Will Eril tell them what their war will do to this planet, in the hope of getting them to keep talking instead of bombing?
She was grateful the decision wasn't hers.

At the edge of the city lay parkland, very much like the green stretch where she'd first set
‘Wacker
down. In the distance, a few gastropoids, their silvery hides gleaming in the sunshine, herded a flock of long-bodied, rat-tailed creatures who lifted their heads curiously and then returned to grazing. Kithri thought they might be furred, but couldn't be sure.

At the very edge of the pavement, a row of flat, sideless vehicles hovered only a few inches above the milky-quartz threshold. Several gastropoids were in the process of disembarking.

“Hai, Raerquel Hath'djan, so those are your alien mammals!” boomed one of them. “You have scientific proof they are truly sentient?”

“I am seeing you, Suppbril Ad'herim. Any news from NewHome station?”

The other alien rippled enigmatically. Kithri watched Raerquel in sympathy.
How would I feel if I had a bunch of intelligent aliens in my custody on the eve of Albion being blown into bits? Would I care — would I show them the consideration Raerquel's shown us?

The other gastropoids undulated away towards the city. Raerquel slithered on to the platform, occupying most of the front portion. The four humans followed and seated themselves in the center and rear.

Kithri smoothed her hands over the platform, wondering where the control mechanisms were. The surface felt slightly yielding, not brittle like true glass. “This can't be the same stuff the city's made out of, even if it looks like it.”

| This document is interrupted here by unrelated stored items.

/-- A running part whose hart 127 holds a line and owns it. -/
def hartDevice (x : HartState) : Device := { memDevice with
  harts := memDevice.harts.set 127 x
  gal := memDevice.gal.set (homeOf memDevice 0x1000).val { resetGal with
    dir := [(0x1000, ⟨[], some 127⟩)], lines := [(galKey 0x1000 0, aGalLine)] } }
def holding (p : Bool) : HartState := { resetHart with lines := [(0x1000, ⟨7, true, p, true⟩)] }
theorem meets_HartRuns (x : HartState) (h : x.held = false) (i : x.idle = .running) : HartRuns (stateOf (hartDevice x)) 127 :=
  ⟨rfl, h, i⟩
/-- Accesses at the end of their 16 bytes, and across them. -/
theorem meets_CoreLoadsAndStores :
    let a := { anAccess with va := 0x1008, pa := 0x1008 }
    let b := { anAccess with va := 0x100c, pa := 0x100c, pa2 := 0x1010 }
    inMain memDevice a.pa = true ∧ inControl a.pa = false ∧ ¬ 16 - a.va % 16 < a.size ∧ 16 - b.va % 16 < b.size ∧
    inMain memDevice b.pa2 = true ∧ a.fault = none ∧ a.ecc = .clean ∧ lineOf b.pa2 = 0x1000 ∧
    (holding false).lines.lookup (lineOf a.pa) = some ⟨7, true, false, true⟩ ∧ inMain memDevice (2 ^ 52) = false ∧
    inMmio (2 ^ 52) = false ∧ inImsic (2 ^ 52) = false ∧ inControl (2 ^ 52) = false ∧ anAccess.size ∈ [1, 2, 4, 8] := by
  decide +kernel
theorem meets_CoreAtomics :
    let x := { holding false with reserve := some 0x1000 }
    sbHas (hartDevice x) 127 0x1000 = false ∧ sfind (hartDevice x).harts[127].lines 0x1000 = some ⟨7, true, false,
        true⟩ ∧
    owns (hartDevice x) 127 0x1000 = true ∧ winHolds (hartDevice x) 0x1000 = false ∧ x.reserve = some (lineOf 0x1000) ∧
    (holding false).reserve ≠ some 0x1000 ∧ 0x1004 % 8 ≠ 0 ∧ 16 < 0x100c % 16 + 8 := by
  refine ⟨rfl, rfl, by decide +kernel, by decide +kernel, rfl, by decide, by decide, by decide⟩
theorem meets_CoreFences :
    let x := { holding false with sb := [⟨0x1008, 8, 5⟩] }
    owns (hartDevice x) 127 (lineOf 0x1008) = true ∧ winHolds (hartDevice x) 0x1008 = false ∧
        (hartDevice x).hup.strict = [] ∧
    sfind x.lines (lineOf 0x1008) = some ⟨7, true, false, true⟩ ∧ x.sb = [⟨0x1008, 8, 5⟩] ∧
        (holding false).sb = [] := by
  refine ⟨by decide +kernel, by decide +kernel, rfl, rfl, rfl, rfl⟩
theorem meets_CoreCacheOperations :
    let d := hartDevice (holding false)
    modified d 0x1000 = some (7, false) ∧ modified d 0x2000 = none ∧ inMain d 0x1000 = true ∧
    galFind d.gal[homeOf d 0x1000] 0x1000 = some (galKey 0x1000 0, aGalLine) ∧ sbHas d 127 0x1000 = false := by
  refine ⟨by decide +kernel, by decide +kernel, by decide +kernel, by decide +kernel, rfl⟩
theorem meets_CoreWindowAccesses :
    noRegion 0xfffffff8 = true ∧ noRegion WRD_STAT = false ∧ WRD_STAT % 8 = 0 ∧ isConfig WRD_STAT = false ∧
    blkOf WRD_STAT = some (.wrd, 0, WRD_STAT - (WRD_STAT / 65536 * 65536)) ∧ deadBlk runDevice .eng 0 = false ∧
    takes runDevice WRD_STAT .manager false = true := by decide +kernel
theorem meets_IdleStates :
    let x := { resetHart with idle := .light }
    irqPending resetHart = false ∧ resetHart.idle = .running ∧ x.since + 400000 ≤ 400000 ∧ ¬ x.since + 400000 ≤ 399999 ∧
    ({ resetHart with idle := .deep } : HartState).idle = .deep ∧ x.sb = [] := by decide
theorem meets_IdleStates_package :
    let d := { runDevice with harts := Vector.replicate 128 { resetHart with idle := .deep }, queues := [] }
    (∀ k : Hart, d.harts[k].held = true ∨ d.harts[k].idle = .deep) ∧ enginesQuiet d = true ∧ d.queues = [] := by
  refine ⟨fun k => .inr (by simp), ?_, rfl⟩
  simp only [enginesQuiet, List.all_eq_true]
  intro e _
  have h : obsOf { runDevice with harts := Vector.replicate 128 { resetHart with idle := .deep }, queues := [] } e.val =
    obsOf runDevice e.val := rfl
  have hb : (obsOf runDevice e.val).busy = [] := rfl
  rw [h, hb]
  simp [runDevice, resetDevice, resetEngine]
theorem meets_InterruptFiles :
    (2047 : BitVec 32).toNat ≤ 2047 ∧ ¬ (2048 : BitVec 32).toNat ≤ 2047 ∧ ¬ 0 < (0 : BitVec 32).toNat ∧
    ofBytes (bytesOf (0xff070000 : BitVec 32).toNat 4).reverse = 0x7ff ∧ resetHart.held = false := by decide
theorem meets_DeviceRequests :
    let d := { memDevice with pkg := { memDevice.pkg with up := [7] } }
    (7 ∈ d.pkg.up) ∧ 0xfff % 4096 + 1 ≤ 4096 ∧ ¬ 0xfff % 4096 + 2 ≤ 4096 ∧ inControl 0xfff = false ∧
    inControl 0xf000000000000 = true ∧ inMain d 0xfff = true ∧
        (xlatDev d 0x700 0xfff true).1 = some 0xfff := by decide +kernel
theorem meets_DeviceRequests_bare (wr : Bool) :
    let d := { memDevice with pkg := { memDevice.pkg with up := [7] } }
    xlatDev d 0x700 0xfff wr = (some 0xfff, d) := by
  have : regF { memDevice with pkg := { memDevice.pkg with up := [7] } } IOM_DDTP 0 4 = 1 := by decide
  simp [xlatDev, xlatReq, xlatFor, this, leafUpdate]
/-- A command queue of two entries whose head is a translation invalidation, and one of a command that does not exist.
-/
def iommuDevice (w : Nat) : Device := { memDevice with
  regs := (IOM_CSR, 0x10000) :: (IOM_CQB, 2 ^ 10 * 4) :: (IOM_CQ, 2 ^ 32) :: memDevice.regs,
  mem := mwrite [] 0x4000 8 w }
theorem meets_IommuCommands :
    let d := iommuDevice 129
    let head := regF d IOM_CQ 0 32
    let a := regF d IOM_CQB 10 44 * 4096 + 16 * head
    regF d IOM_CSR 16 1 = 1 ∧ regF d IOM_CSR 8 3 = 0 ∧ head ≠ regF d IOM_CQ 32 32 % 2 ^ (regF d IOM_CQB 0 5 + 1) ∧
    inMain d a = true ∧ (cohRead d a 8).1 = 129 ∧ 129 % 128 ∈ [1, 3, 4] ∧ 129 / 128 % 8 ≤ 1 ∧ regF d IOM_CSR 1 1 = 0 ∧
    (cohRead (iommuDevice 5) a 8).1 % 128 ∉ [1, 2, 3, 4] ∧ inMain { d with regs := (DRC_CFG 0,
        0) :: d.regs } a = false := by
  decide +kernel
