-- ==== Sys2Proof/Machine/Store.lean ====
section
/-! DEFINITION. The named operations over sparse storage and tables: reading, writing, ranges, bit helpers. -/

namespace Sys2Proof

/-- The value a sparse store holds at a key; an unlisted key reads 0. -/
def Store.get {w : Nat} : Store w → Nat → BitVec w
  | [], _ => 0
  | (k', v) :: r, k => if k' = k then v else Store.get r k

/-- Writing one key, keeping the canonical form: a zero leaves no entry. -/
def Store.set {w : Nat} : Store w → Nat → BitVec w → Store w
  | [], k, v => if v = 0 then [] else [(k, v)]
  | (k', v') :: r, k, v =>
    if k < k' then (if v = 0 then (k', v') :: r else (k, v) :: (k', v') :: r)
    else if k = k' then (if v = 0 then r else (k, v) :: r)
    else (k', v') :: Store.set r k v

/-- The canonical form: keys strictly rising from `lo`, no value zero. -/
def Store.wfFrom {w : Nat} : Nat → Store w → Bool
  | _, [] => true
  | lo, (k, v) :: r => decide (lo ≤ k) && decide (v ≠ 0) && Store.wfFrom (k + 1) r

/-- Whether a sparse store is in canonical form. -/
def Store.wf {w : Nat} (m : Store w) : Bool := Store.wfFrom 0 m

/-- Writing several keys, the later ones last. -/
def Store.setAll {w : Nat} (m : Store w) : List (Nat × BitVec w) → Store w
  | [] => m
  | (k, v) :: r => Store.setAll (m.set k v) r

/-- Dropping every entry with a key in [lo, hi): those keys then read 0. -/
def Store.clear {w : Nat} (lo hi : Nat) : Store w → Store w
  | [] => []
  | (k, v) :: r => if lo ≤ k ∧ k < hi then Store.clear lo hi r else (k, v) :: Store.clear lo hi r

/-- The entries with a key in [lo, lo + n), numbered from 0. -/
def Store.part {w : Nat} (m : Store w) (lo n : Nat) : Store w :=
  m.filterMap (fun x => if lo ≤ x.1 ∧ x.1 < lo + n then some (x.1 - lo, x.2) else none)

/-- n bytes from address a, the lowest address first. -/
def Store.bytes (m : Store 8) (a : Nat) : Nat → List Byte
  | 0 => []
  | n + 1 => m.get a :: Store.bytes m (a + 1) n

/-- Writing bytes from address a upwards. -/
def Store.setBytes (m : Store 8) (a : Nat) : List Byte → Store 8
  | [] => m
  | b :: r => Store.setBytes (m.set a b) (a + 1) r

/-- The little-endian value of bytes (R5). -/
def leNat : List Byte → Nat
  | [] => 0
  | b :: r => b.toNat + 256 * leNat r

/-- The n low bytes of a value, little-endian (R5). -/
def leBytes (v : Nat) : Nat → List Byte
  | 0 => []
  | n + 1 => BitVec.ofNat 8 v :: leBytes (v / 256) n

/-- 32-bit values as bytes from an address, and back. -/
def Store.wordBytes (m : Store 32) (a : Nat) : List (Nat × Byte) :=
  m.flatMap (fun x => [0, 1, 2, 3].map (fun i => (a + 4 * x.1 + i, BitVec.ofNat 8 (x.2.toNat / 256 ^ i))))
def Store.words (m : Store 8) : Store 32 :=
  m.foldl (fun s x => s.set (x.1 / 4) (s.get (x.1 / 4) + BitVec.ofNat 32 (x.2.toNat * 256 ^ (x.1 % 4)))) []

/-- A field of n bytes at an offset of a byte list, little-endian. -/
def fieldAt (bs : List Byte) (off n : Nat) : Nat := leNat ((bs.drop off).take n)

namespace Machine

/-- The value of a table at a key. -/
def Tab.find {α : Type} : Tab α → Nat → Option α
  | [], _ => none
  | (k', v) :: r, k => if k' = k then some v else Tab.find r k

/-- Putting a value at a key. -/
def Tab.put {α : Type} : Tab α → Nat → α → Tab α
  | [], k, v => [(k, v)]
  | (k', v') :: r, k, v =>
    if k < k' then (k, v) :: (k', v') :: r else if k = k' then (k, v) :: r else (k', v') :: Tab.put r k v

/-- Taking a key out. -/
def Tab.drop {α : Type} : Tab α → Nat → Tab α
  | [], _ => []
  | (k', v') :: r, k => if k = k' then r else (k', v') :: Tab.drop r k

/-- The keys of a table. -/
def Tab.keys {α : Type} (t : Tab α) : List Nat := t.map (·.1)

/-- Changing the value at a key, if there is one. -/
def Tab.modify {α : Type} : Tab α → Nat → (α → α) → Tab α
  | [], _, _ => []
  | (k', v') :: r, k, f => if k' = k then (k', f v') :: r else (k', v') :: Tab.modify r k f

/-- Changing the i-th element of a list. -/
def modAt {α : Type} (l : List α) (i : Nat) (f : α → α) : List α :=
  match l, i with
  | [], _ => []
  | a :: r, 0 => f a :: r
  | a :: r, i + 1 => a :: modAt r i f

/-- Changing the elements whose positions, counted from `i`, satisfy p. -/
def modWhere {α : Type} (p : Nat → Bool) (f : Nat → α → α) : Nat → List α → List α
  | _, [] => []
  | i, a :: r => (if p i then f i a else a) :: modWhere p f (i + 1) r

/-- The set bits of a mask below n, ascending. -/
def bitsOf {w : Nat} (m : BitVec w) : List Nat := (List.range w).filter (fun i => m.getLsbD i)

/-- The mask with the given bits. -/
def maskOf {w : Nat} (l : List Nat) : BitVec w := l.foldl (fun m i => m ||| BitVec.ofNat w (2 ^ i)) 0

/-- The number of set bits. -/
def popCount {w : Nat} (m : BitVec w) : Nat := (bitsOf m).length

/-- The least element of a list, if any. -/
def least : List Nat → Option Nat
  | [] => none
  | a :: r => match least r with
    | none => some a
    | some b => some (min a b)

/-- Putting an element before the first that it may precede. -/
def insertBy {α : Type} (le : α → α → Bool) (a : α) : List α → List α
  | [] => [a]
  | b :: r => if le a b then a :: b :: r else b :: insertBy le a r

/-- A list in an order. -/
def sortBy {α : Type} (le : α → α → Bool) : List α → List α
  | [] => []
  | a :: r => insertBy le a (sortBy le r)

/-- The lowest base, a multiple of `al` from `lo`, at which `size` bytes below `hi` meet none of the taken blocks. -/
def firstFit (taken : List (Nat × Nat)) (al size hi : Nat) : Nat → Nat → Option Nat
  | 0, _ => none
  | fuel + 1, lo =>
    let a := (lo + al - 1) / al * al
    if a + size > hi then none
    else match taken.find? (fun b => decide (b.1 < a + size) && decide (a < b.1 + b.2)) with
      | none => some a
      | some b => firstFit taken al size hi fuel (b.1 + b.2)

end Machine
end Sys2Proof
end

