-- ==== Sys2Proof/Machine/Memory.lean ====
section
/-! DEFINITION. The memory system: translation (R105 to R109, R411, R412), decode of physical addresses (R104, R117,
R320, R323), the caches with their sizes (R12, R15, R16, R110, R112), coherent regions (R126, R326, R327), the points of
the scopes (R111) and the cache actions of R143. -/

namespace Sys2Proof.Machine

/-- Why an access is not performed: CODE and DETAIL[3:0] of class 3 (R409). -/
structure MemErr where
  code : Nat
  detail : Nat
  deriving DecidableEq, Repr

/-! ## Places, sectors and lines -/

/-- The place moved by n bytes. -/
def Place.add : Place → Nat → Place
  | .loc a, n => .loc (a + n)
  | .inAlias t a, n => .inAlias t (a + n)
  | .home t pa d a, n => .home t (pa + n) d (a + n)
  | .registry t a, n => .registry t (a + n)

/-- The place moved back by n bytes. -/
def Place.back : Place → Nat → Place
  | .loc a, n => .loc (a - n)
  | .inAlias t a, n => .inAlias t (a - n)
  | .home t pa d a, n => .home t (pa - n) d (a - n)
  | .registry t a, n => .registry t (a - n)

/-- The byte address within the place's space, for fabric space at the home. BASE and TARGET of a window are multiples of
2 MiB (R323), so the physical address has the same offset in its page. -/
def Place.addr : Place → Nat
  | .loc a | .inAlias _ a | .home _ _ _ a | .registry _ a => a

/-- The 128-byte sector a place lies in, and its offset there. -/
def Place.sector (p : Place) : Place := p.back (p.addr % 128)
def Place.off (p : Place) : Nat := p.addr % 128

/-- The 256-byte line a place lies in, and its two sectors (R12, R15). -/
def Place.line (p : Place) : Place := p.back (p.addr % 256)
def Place.sectors (p : Place) : List Place := [p.line, p.line.add 128]

def Place.isHome : Place → Bool
  | .home _ _ _ _ => true
  | _ => false

/-- The destination of a place in fabric space. -/
def Place.dest : Place → Option Nat
  | .home _ _ d _ => some d
  | _ => none

/-- Whether a read finds zero bytes whatever was written: a quantise window of GLAZE space (R427). -/
def Place.readsZero : Place → Bool
  | .inAlias _ a => aliasKind a == 1
  | _ => false

def Place.isLocal : Place → Bool
  | .loc _ => true
  | _ => false

/-- n bytes of a sector's data from an offset, as a number. -/
def secGet (data : BitVec 1024) (off n : Nat) : Nat := data.toNat / 2 ^ (8 * off) % 2 ^ (8 * n)

/-- A sector's data with n bytes replaced. -/
def secPut (data : BitVec 1024) (off n v : Nat) : BitVec 1024 :=
  let m : BitVec 1024 := BitVec.ofNat 1024 ((2 ^ (8 * n) - 1) * 2 ^ (8 * off))
  (data &&& ~~~m) ||| BitVec.ofNat 1024 (v % 2 ^ (8 * n) * 2 ^ (8 * off))

/-- The byte mask of n bytes from an offset. -/
def byteMask (off n : Nat) : BitVec 128 := BitVec.ofNat 128 ((2 ^ n - 1) * 2 ^ off)

/-- The bits of data that a byte mask covers. -/
def wideMask (m : BitVec 128) : BitVec 1024 :=
  BitVec.ofNat 1024 ((bitsOf m).foldl (fun x i => x + 255 * 2 ^ (8 * i)) 0)

/-- The bytes of a granule (0 or 1) of a sector that a mask covers, as a number; all of them are 2^64 − 1. -/
def granuleMask (m : BitVec 128) (i : Nat) : Nat := m.toNat / 2 ^ (64 * i) % 2 ^ 64

/-- The poison code of the granule of a byte offset in a sector. -/
def poisonAt (p : BitVec 4) (off : Nat) : Nat := p.toNat / 4 ^ (off / 64) % 4

/-- The poison code of the first poisoned granule that n bytes at an offset in a sector touch. -/
def poisonIn (p : BitVec 4) (off n : Nat) : Nat :=
  if poisonAt p off ≠ 0 then poisonAt p off else poisonAt p ((off + n - 1) % 128)

/-- Setting the poison code of the granule of a byte offset in a sector. -/
def poisonSet (p : BitVec 4) (off code : Nat) : BitVec 4 :=
  p - BitVec.ofNat 4 (poisonAt p off * 4 ^ (off / 64)) + BitVec.ofNat 4 (code * 4 ^ (off / 64))

/-- Whether a destination is an expander that is also a FLUE peer of the device (R324). -/
def fluePeer (dest : Nat) : Bool := dest / 4096 == 1 && Config.path 1 (dest % 4096) % 2 == 0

“Looks?” Raerquel asked. “Ah, to your eyes all water is appearing the same.”

Raerquel telescoped down the erect portion of its body until it reached the platform with its lower appendages. Then it stroked the clear surface like the Port Ludlow guitar player Kithri had once seen coaxing a harmony from his battered instrument. In response, a series of bulbous-tipped knobs rose above the surface. As Raerquel manipulated them, the vehicle lifted slowly to a height of several feet and then began to glide westward.

“You mean this material
looks
different to you than the city buildings?” Eril asked.

“Functional optical molecular qualities are quite distinctive,” the alien replied, finishing its stroking. “Underwater, these differences are enhanced. Here, in this dry place, there is little true light.”

“You were able to construct buildings — like those —
underwater
?” asked Brianna.

Raerquel gestured with a delicate upper tendril. “Once all this was part of the sea of life, before the land changed. The mountains pushed upwards and Ocean-of-Home shrank. Much was lost as we adapted to dry living. We built new cities here, on the banks of the old seas, cities like the one we are now leaving, cities of working, dreaming, waiting...”

“To return to the water?” Kithri asked.

“Even now, we must. For eggs to hatch and water-breathing trochophore younglings to grow. The Flesh-Before-Naming. For the dying oldsters, for the sick in spirit. We adults are able to utilize gaseous oxygen, and our integument is tolerant to the dryness of land with the aid of the healing gel. Terrestrial adaptation, although unpleasant, is possible.”